About me


My name is Kinsley, and I am a Data Professional. I hold a bachelor's degree in Business Management Studies from the University of Cape Town. Last year, I earned the Google Data Analytics Professional Certificate, & I am also enrolled with the Microsoft Power BI Data Analysis Certificate programme.

Kinsley_Intro.mp4

As a little child growing up & discovering the world, my curiosity, was once almost a nuisance to my dad. However, to his relief now my inquisitive spirit has found a new home in the world of Data Analytics. Through deep dives into datasets, I uncover insights that explain phenomena and offer data-driven insights for your organization.

Driven by my love for insights, I've been working at Drapac, an Atlanta-based company, where I’ve played a key role in driving data-driven decision-making. Within just 3-months, I earned recognition as a 'superstar' for my contributions to both Drapac & the Global Employment Challenge programme. So, I’m eager to bring the same degree of excellence to your company & ensuring that your data processes are top-notch and high like the STARS. Last year, I completed the Google Data Analytics Capstone Project, which is displayed below in the portfolio section.

The Project focused on leveraging the Divvy bikeshare dataset to enhance membership and revenue generation for the company.

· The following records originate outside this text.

/-- Values that meet the hypotheses of AuxiliaryCommands. -/
theorem witness_auxiliary_commands :
  (∃ (s : State) (v : Int) (ref : Int) (vc : Int) (refc : Int) (comp : Bool) (t : Nat), s.dev.on 14 = true ∧ (auxModes s.dev = false ∨ s.dev.aux.arbDue = true ∨ (auxEn s.dev = false ∧ s.dev.aux.active = none))) ∧
  (∃ (s : State) (v : Int) (ref : Int) (vc : Int) (refc : Int) (comp : Bool) (t : Nat), s.dev.on 14 = true ∧ auxRuns s.dev = true ∧ s.dev.aux.arbDue = false ∧ s.dev.aux.active = none ∧ nextSlot none s.dev = none) ∧
  (∃ (s : State) (v : Int) (ref : Int) (vc : Int) (refc : Int) (p : Int) (q : Int) (comp : Bool) (t : Nat) (x : Nat) (e : Dev) (e1 : Dev) (e2 : Dev), s.dev.on 14 = true ∧ auxModes s.dev = true ∧ s.dev.aux.arbDue = false ∧ e = auxStart (s.dev.at_ t) ∧ e.aux.active = some x ∧ auxCode (AuxSlot.gain e.aux.cfg) v (AuxSlot.vRef e.aux.cfg ref) e = (p, e1) ∧ auxCode (AuxSlot.gain e.aux.cfg) vc (AuxSlot.vRef e.aux.cfg refc) e1 = (q, e2)) ∧
  (∃ (s : State) (a : ArbRes) (b : ArbRes) (t : Nat), s.dev.on 14 = true ∧ (auxModes s.dev = false ∨ s.dev.aux.arbDue = false)) ∧
  (∃ (s : State) (a : ArbRes) (b : ArbRes) (t : Nat) (pf : Bool) (cf : Bool), s.dev.on 14 = true ∧ auxModes s.dev = true ∧ s.dev.aux.arbDue = true ∧ pf = ([a.lo1 - 2097152, a.lo2 - 2097152, a.hi1 - 6291456, a.hi2 - 6291456].any fun y => decide (cfg Obj.AUX_CTL.ARB_TOL s.dev < y.natAbs)) ∧ cf = ([b.lo1 - 2097152, b.lo2 - 2097152, b.hi1 - 6291456, b.hi2 - 6291456].any fun y => decide (cfg Obj.AUX_CTL.ARB_TOL s.dev < y.natAbs))) ∧
  (∃ (s : State) (x : Fin 32) (t : Nat), s.dev.on 14 = true) ∧
  (∃ (s : State) (a : Fin 4) (t : Nat), powered s.dev = true) ∧
  (∃ (s : State) (t : Nat), coresRun s.dev = true) ∧
  (∃ (s : State) (c : MnrCmd) (t : Taken), Starts Op.AUX_READ c s.dev t ∧ 0 < (maskIx t.arg 32).length ∧ (maskIx t.arg 32).length ≤ 6 ∧ t.len ≤ 1 ∧ (t.len = 1 → t.w 0 < 2)) ∧
  (∃ (s : State) (c : MnrCmd) (t : Taken), Starts Op.AUX_READ c s.dev t ∧ ((maskIx t.arg 32).length = 0 ∨ 6 < (maskIx t.arg 32).length ∨ 1 < t.len ∨ (t.len = 1 ∧ 2 ≤ t.w 0))) :=
  ⟨⟨{ dev := { pwr := { mode := .ready } } }, 1, 2, 3, 4, true, 5, by decide +kernel⟩,
   ⟨{ dev := { pwr := { mode := .ready }, objs := [(0x1D00, [1])] } }, 1, 2, 3, 4, true, 5, by decide +kernel⟩,
   ⟨{ dev := { pwr := { mode := .ready }, objs := [(0x1D00, [1]), (0x1D01, [0xA0000000, 0x104000, 0, 0x1000000])], aux := { active := some 0, word := 3, cfg := [0xA0000000, 0x104000, 0, 0x1000000] } } }, 1, 2, 1, 2, 4194304, 4194304, true, 5, 0, { now := 5, pwr := { mode := .ready }, objs := [(0x1D00, [1]), (0x1D01, [0xA0000000, 0x104000, 0, 0x1000000])], aux := { active := some 0, word := 3, cfg := [0xA0000000, 0x104000, 0, 0x1000000] } }, { now := 5, pwr := { mode := .ready }, objs := [(0x1D00, [1]), (0x1D01, [0xA0000000, 0x104000, 0, 0x1000000])], aux := { active := some 0, word := 3, cfg := [0xA0000000, 0x104000, 0, 0x1000000] } }, { now := 5, pwr := { mode := .ready }, objs := [(0x1D00, [1]), (0x1D01, [0xA0000000, 0x104000, 0, 0x1000000])], aux := { active := some 0, word := 3, cfg := [0xA0000000, 0x104000, 0, 0x1000000] } }, by decide +kernel⟩,
   ⟨{ dev := { pwr := { mode := .ready } } }, { lo1 := 0, lo2 := 0, hi1 := 0, hi2 := 0 }, { lo1 := 0, lo2 := 0, hi1 := 0, hi2 := 0 }, 5, by decide +kernel⟩,
   ⟨{ dev := { pwr := { mode := .ready }, objs := [(0x1D00, [1, 1024])], aux := { arbDue := true } } }, { lo1 := 2097152, lo2 := 2097152, hi1 := 6291456, hi2 := 6291456 }, { lo1 := 0, lo2 := 0, hi1 := 0, hi2 := 0 }, 5, false, true, by decide +kernel⟩,
   ⟨{ dev := { pwr := { mode := .ready }, objs := [(0x1D01, [0x80000000, 0x104000, 0, 0x1000000])] } }, 0, 5, by decide +kernel⟩,
   ⟨{ dev := { pwr := { mode := .ready }, objs := [(0x1D02, [32])] } }, 0, 5, by decide +kernel⟩,
   ⟨{ dev := { pwr := { mode := .ready }, aux := { waits := [{ mask := 1, left := 1, who := { mbx := 0, tag := 0, op := 0, sess := 0 } }] } } }, 5, by decide +kernel⟩,
   ⟨{ dev := { pwr := { mode := .ready }, mnr := { open_ := true } } }, { mbx := 0, tag := 0, arg := 3 }, takenOf Op.AUX_READ { mbx := 0, tag := 0, arg := 3 } {}, by decide +kernel⟩,
   ⟨{ dev := { pwr := { mode := .ready }, mnr := { open_ := true } } }, { mbx := 0, tag := 0 }, takenOf Op.AUX_READ { mbx := 0, tag := 0 } {}, by decide +kernel⟩⟩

In 2022 I also worked for about a year at MSCI as a Financial Data Analyst, where I gathered, analyzed and stored large volumes of financial data.

Portfolio


The Google Data Analytics Capstone Project is an optional but recommended Project that allows graduates of the course to showcase their acquired skills.


The Capstone Project seeks to simulate a real-world business challenge faced by a data analyst working for a fictional company called "Cyclistic". The company operates as a bike share company based in Chicago.

In addressing the business challenge on the Project, I mainly utilized 3 tools: Microsoft Excel, R, and Tableau - despite also being equipped with SQL skills, through the Certificate.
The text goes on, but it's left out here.